[[ INPUT RECORDS, beginning ]]

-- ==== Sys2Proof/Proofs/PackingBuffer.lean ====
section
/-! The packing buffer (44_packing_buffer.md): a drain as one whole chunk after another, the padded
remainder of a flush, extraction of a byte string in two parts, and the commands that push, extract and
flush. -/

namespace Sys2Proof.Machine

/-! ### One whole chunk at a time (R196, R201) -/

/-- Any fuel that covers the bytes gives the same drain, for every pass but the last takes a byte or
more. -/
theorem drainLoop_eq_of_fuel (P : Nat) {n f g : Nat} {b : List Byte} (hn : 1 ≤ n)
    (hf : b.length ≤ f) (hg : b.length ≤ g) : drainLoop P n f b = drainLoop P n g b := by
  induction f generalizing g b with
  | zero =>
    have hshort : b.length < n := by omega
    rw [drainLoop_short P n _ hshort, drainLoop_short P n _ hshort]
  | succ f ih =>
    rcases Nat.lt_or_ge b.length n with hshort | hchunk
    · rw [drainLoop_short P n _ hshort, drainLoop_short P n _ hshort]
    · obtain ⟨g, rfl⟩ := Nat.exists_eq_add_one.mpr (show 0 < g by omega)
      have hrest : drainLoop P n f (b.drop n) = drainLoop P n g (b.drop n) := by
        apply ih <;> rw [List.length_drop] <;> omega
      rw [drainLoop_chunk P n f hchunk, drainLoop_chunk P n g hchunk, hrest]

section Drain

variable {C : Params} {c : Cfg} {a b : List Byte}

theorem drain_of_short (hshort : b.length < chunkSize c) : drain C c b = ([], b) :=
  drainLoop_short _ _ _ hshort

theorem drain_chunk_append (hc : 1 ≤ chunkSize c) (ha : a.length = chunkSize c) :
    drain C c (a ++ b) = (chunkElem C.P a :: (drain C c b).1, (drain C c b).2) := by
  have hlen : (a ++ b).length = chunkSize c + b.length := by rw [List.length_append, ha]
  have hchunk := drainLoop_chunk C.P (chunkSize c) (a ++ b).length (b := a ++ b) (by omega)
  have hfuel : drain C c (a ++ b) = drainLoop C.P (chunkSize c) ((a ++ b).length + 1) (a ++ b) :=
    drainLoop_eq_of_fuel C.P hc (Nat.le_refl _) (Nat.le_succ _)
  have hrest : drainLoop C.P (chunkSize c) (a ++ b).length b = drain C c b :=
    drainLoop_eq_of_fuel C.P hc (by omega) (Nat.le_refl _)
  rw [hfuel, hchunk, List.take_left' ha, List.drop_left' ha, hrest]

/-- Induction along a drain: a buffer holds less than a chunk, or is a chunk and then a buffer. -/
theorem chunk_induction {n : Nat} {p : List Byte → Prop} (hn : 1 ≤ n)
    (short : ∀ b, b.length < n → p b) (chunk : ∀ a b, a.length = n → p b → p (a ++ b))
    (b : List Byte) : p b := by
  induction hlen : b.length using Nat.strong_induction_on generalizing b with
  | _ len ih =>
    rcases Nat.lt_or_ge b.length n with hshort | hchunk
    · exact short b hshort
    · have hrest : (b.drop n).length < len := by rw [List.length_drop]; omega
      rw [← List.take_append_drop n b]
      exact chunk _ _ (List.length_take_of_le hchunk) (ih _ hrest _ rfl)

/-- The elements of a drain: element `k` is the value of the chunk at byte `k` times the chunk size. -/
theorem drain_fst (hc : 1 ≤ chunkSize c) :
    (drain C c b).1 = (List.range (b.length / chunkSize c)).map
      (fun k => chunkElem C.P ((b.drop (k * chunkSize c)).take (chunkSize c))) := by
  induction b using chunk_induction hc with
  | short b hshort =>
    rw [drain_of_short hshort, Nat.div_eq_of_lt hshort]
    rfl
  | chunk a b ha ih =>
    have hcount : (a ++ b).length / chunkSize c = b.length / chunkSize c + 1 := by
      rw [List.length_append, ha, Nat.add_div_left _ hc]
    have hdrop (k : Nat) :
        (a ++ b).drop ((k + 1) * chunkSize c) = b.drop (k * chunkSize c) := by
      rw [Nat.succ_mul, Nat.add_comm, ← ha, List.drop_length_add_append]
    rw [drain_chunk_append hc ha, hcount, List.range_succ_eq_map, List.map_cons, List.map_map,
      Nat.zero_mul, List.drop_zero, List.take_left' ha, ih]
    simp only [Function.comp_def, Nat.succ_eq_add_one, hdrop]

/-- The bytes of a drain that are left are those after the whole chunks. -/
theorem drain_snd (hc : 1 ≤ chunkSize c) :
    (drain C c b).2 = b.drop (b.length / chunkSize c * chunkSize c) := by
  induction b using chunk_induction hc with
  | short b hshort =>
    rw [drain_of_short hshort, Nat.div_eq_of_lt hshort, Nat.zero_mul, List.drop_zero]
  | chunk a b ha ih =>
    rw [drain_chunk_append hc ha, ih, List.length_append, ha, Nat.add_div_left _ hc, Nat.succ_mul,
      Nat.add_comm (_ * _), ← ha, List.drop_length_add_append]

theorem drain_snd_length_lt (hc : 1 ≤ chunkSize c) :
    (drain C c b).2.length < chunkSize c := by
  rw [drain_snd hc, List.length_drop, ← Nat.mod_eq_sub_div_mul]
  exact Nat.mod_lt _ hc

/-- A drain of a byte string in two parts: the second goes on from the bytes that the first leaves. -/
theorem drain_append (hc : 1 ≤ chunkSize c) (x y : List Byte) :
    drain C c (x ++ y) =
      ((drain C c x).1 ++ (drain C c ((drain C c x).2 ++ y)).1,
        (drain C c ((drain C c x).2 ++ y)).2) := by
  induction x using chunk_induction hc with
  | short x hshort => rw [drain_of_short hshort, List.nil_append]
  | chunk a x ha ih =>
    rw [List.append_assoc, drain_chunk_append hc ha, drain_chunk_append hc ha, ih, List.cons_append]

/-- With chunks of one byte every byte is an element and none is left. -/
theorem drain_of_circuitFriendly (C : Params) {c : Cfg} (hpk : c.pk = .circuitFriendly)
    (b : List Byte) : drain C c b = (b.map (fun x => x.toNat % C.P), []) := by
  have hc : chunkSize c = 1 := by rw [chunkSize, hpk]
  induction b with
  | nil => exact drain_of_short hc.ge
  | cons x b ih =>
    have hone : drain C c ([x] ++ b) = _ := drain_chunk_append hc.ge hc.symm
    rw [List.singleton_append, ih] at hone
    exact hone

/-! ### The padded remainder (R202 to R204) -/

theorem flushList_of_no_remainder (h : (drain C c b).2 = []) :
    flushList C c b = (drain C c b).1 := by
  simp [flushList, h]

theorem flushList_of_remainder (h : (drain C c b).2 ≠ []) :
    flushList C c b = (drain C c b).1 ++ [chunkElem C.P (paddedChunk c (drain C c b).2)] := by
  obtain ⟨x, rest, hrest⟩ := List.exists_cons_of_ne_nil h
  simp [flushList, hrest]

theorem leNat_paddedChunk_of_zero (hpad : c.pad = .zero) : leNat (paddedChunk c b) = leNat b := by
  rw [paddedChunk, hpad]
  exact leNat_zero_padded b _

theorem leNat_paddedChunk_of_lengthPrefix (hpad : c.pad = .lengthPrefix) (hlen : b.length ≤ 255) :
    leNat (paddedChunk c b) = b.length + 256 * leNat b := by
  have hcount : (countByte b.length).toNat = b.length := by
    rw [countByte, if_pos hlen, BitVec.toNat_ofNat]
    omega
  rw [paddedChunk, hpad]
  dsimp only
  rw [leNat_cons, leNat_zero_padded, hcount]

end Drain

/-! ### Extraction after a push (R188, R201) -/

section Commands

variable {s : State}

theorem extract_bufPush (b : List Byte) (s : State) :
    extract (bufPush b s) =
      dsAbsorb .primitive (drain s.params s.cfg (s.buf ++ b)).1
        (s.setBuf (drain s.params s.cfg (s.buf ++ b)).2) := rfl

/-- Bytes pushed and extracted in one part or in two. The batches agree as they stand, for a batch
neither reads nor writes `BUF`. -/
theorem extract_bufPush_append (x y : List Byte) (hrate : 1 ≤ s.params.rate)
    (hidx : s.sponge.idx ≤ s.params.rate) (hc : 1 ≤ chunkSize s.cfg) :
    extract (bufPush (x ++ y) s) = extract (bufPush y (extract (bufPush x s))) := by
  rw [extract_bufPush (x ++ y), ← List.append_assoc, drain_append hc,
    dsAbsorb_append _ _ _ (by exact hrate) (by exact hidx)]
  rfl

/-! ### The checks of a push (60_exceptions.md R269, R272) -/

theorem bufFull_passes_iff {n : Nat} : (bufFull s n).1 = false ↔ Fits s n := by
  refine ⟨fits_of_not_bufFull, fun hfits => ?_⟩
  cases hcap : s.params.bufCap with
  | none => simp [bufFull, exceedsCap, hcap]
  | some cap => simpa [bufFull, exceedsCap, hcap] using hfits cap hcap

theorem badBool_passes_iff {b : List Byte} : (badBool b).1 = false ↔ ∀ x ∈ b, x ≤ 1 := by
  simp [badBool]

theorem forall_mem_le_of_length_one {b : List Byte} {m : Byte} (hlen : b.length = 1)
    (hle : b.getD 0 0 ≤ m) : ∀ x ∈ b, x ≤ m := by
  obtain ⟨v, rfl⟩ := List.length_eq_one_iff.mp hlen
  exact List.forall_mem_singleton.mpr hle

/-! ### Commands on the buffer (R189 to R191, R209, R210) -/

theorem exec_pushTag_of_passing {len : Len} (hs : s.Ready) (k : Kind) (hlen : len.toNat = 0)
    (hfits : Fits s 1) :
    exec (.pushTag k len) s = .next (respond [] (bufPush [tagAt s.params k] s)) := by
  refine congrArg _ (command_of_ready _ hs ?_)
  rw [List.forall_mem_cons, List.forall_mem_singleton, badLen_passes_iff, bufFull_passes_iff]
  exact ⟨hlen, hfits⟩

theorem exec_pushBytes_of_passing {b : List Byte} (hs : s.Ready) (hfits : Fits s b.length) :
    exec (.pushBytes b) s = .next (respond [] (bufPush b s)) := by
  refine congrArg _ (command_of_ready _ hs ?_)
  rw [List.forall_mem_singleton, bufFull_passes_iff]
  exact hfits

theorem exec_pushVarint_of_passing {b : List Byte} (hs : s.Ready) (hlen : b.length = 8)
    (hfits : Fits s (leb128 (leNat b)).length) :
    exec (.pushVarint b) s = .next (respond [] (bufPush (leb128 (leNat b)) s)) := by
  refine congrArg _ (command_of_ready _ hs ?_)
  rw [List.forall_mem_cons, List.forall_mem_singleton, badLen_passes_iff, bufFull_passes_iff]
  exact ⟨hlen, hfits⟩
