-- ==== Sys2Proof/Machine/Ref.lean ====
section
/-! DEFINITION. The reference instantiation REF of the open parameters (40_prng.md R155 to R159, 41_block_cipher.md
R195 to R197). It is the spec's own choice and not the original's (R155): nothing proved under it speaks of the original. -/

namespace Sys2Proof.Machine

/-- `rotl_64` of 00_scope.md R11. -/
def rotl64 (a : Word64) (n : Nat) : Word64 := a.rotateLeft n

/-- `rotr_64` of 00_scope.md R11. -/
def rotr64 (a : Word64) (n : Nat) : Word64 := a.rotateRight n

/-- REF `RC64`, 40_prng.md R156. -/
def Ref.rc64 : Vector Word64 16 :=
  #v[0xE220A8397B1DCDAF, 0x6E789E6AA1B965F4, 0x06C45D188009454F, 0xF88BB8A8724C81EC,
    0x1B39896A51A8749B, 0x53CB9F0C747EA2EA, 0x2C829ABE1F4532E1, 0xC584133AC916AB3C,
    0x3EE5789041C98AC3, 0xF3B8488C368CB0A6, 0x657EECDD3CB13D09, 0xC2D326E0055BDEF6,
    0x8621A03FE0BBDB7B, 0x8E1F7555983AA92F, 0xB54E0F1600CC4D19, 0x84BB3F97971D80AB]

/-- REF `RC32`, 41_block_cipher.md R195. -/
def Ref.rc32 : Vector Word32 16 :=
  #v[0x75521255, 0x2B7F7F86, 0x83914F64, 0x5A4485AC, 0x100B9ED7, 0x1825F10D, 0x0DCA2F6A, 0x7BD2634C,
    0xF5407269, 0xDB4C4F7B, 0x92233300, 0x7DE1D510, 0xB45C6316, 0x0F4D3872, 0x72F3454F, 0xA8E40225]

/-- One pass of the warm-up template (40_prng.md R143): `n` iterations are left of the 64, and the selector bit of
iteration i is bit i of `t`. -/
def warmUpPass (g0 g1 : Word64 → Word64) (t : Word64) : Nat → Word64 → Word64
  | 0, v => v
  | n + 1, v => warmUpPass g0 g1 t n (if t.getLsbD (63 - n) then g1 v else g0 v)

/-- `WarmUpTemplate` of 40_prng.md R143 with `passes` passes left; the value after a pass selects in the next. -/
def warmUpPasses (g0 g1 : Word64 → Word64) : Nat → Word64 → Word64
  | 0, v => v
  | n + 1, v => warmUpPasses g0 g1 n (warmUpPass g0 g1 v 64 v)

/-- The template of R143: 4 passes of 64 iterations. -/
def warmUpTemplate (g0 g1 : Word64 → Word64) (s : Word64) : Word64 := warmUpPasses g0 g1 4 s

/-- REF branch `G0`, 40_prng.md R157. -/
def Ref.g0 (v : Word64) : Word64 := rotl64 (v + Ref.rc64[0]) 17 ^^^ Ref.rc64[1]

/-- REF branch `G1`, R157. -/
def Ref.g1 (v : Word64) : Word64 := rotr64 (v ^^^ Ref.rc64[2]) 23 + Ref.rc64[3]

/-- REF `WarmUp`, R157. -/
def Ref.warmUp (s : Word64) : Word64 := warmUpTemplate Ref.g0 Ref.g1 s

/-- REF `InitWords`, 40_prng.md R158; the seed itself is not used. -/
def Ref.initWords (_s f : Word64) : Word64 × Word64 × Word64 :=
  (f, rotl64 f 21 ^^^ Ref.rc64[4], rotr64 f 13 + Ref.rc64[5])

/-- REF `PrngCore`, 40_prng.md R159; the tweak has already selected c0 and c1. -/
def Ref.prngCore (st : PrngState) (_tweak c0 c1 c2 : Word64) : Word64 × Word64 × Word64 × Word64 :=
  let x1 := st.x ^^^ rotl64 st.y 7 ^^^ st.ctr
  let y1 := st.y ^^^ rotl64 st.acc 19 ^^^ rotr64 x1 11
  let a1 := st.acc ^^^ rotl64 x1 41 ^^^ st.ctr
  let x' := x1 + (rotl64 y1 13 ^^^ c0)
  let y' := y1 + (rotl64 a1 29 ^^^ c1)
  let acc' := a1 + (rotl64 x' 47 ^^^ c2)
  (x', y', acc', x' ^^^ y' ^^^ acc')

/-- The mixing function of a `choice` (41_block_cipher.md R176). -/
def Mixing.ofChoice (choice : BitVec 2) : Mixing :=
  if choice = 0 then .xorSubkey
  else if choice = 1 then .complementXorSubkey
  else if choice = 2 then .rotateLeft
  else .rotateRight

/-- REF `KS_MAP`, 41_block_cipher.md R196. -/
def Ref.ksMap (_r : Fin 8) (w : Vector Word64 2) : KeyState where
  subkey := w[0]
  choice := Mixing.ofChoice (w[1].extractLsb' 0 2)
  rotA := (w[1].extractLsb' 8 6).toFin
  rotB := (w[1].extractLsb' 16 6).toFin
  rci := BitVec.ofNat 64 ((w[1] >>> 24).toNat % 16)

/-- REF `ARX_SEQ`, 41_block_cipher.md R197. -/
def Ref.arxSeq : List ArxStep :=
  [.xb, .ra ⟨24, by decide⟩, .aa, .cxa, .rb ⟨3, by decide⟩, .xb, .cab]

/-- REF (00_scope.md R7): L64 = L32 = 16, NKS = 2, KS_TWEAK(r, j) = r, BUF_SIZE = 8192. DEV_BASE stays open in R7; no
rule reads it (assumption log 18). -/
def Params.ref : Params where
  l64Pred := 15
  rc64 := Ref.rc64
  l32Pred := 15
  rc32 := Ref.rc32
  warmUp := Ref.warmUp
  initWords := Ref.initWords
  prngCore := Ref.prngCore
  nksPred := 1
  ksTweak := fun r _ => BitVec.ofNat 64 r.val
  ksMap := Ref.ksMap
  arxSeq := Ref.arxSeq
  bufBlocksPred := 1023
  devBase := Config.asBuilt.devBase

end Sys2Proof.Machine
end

[[ INPUT RECORDS, end ]]

Please copy, exactly as written, every line in the listing above from the line with "def Ref.g0 (v" up to and including the line with "def Ref.initWords (_s".

def Ref.g0 (v : Word64) : Word64 := rotl64 (v + Ref.rc64[0]) 17 ^^^ Ref.rc64[1]

/-- REF branch `G1`, R157. -/
def Ref.g1 (v : Word64) : Word64 := rotr64 (v ^^^ Ref.rc64[2]) 23 + Ref.rc64[3]

/-- REF `WarmUp`, R157. -/
def Ref.warmUp (s : Word64) : Word64 := warmUpTemplate Ref.g0 Ref.g1 s

/-- REF `InitWords`, 40_prng.md R158; the seed itself is not used. -/
def Ref.initWords (_s f : Word64) : Word64 × Word64 × Word64 :=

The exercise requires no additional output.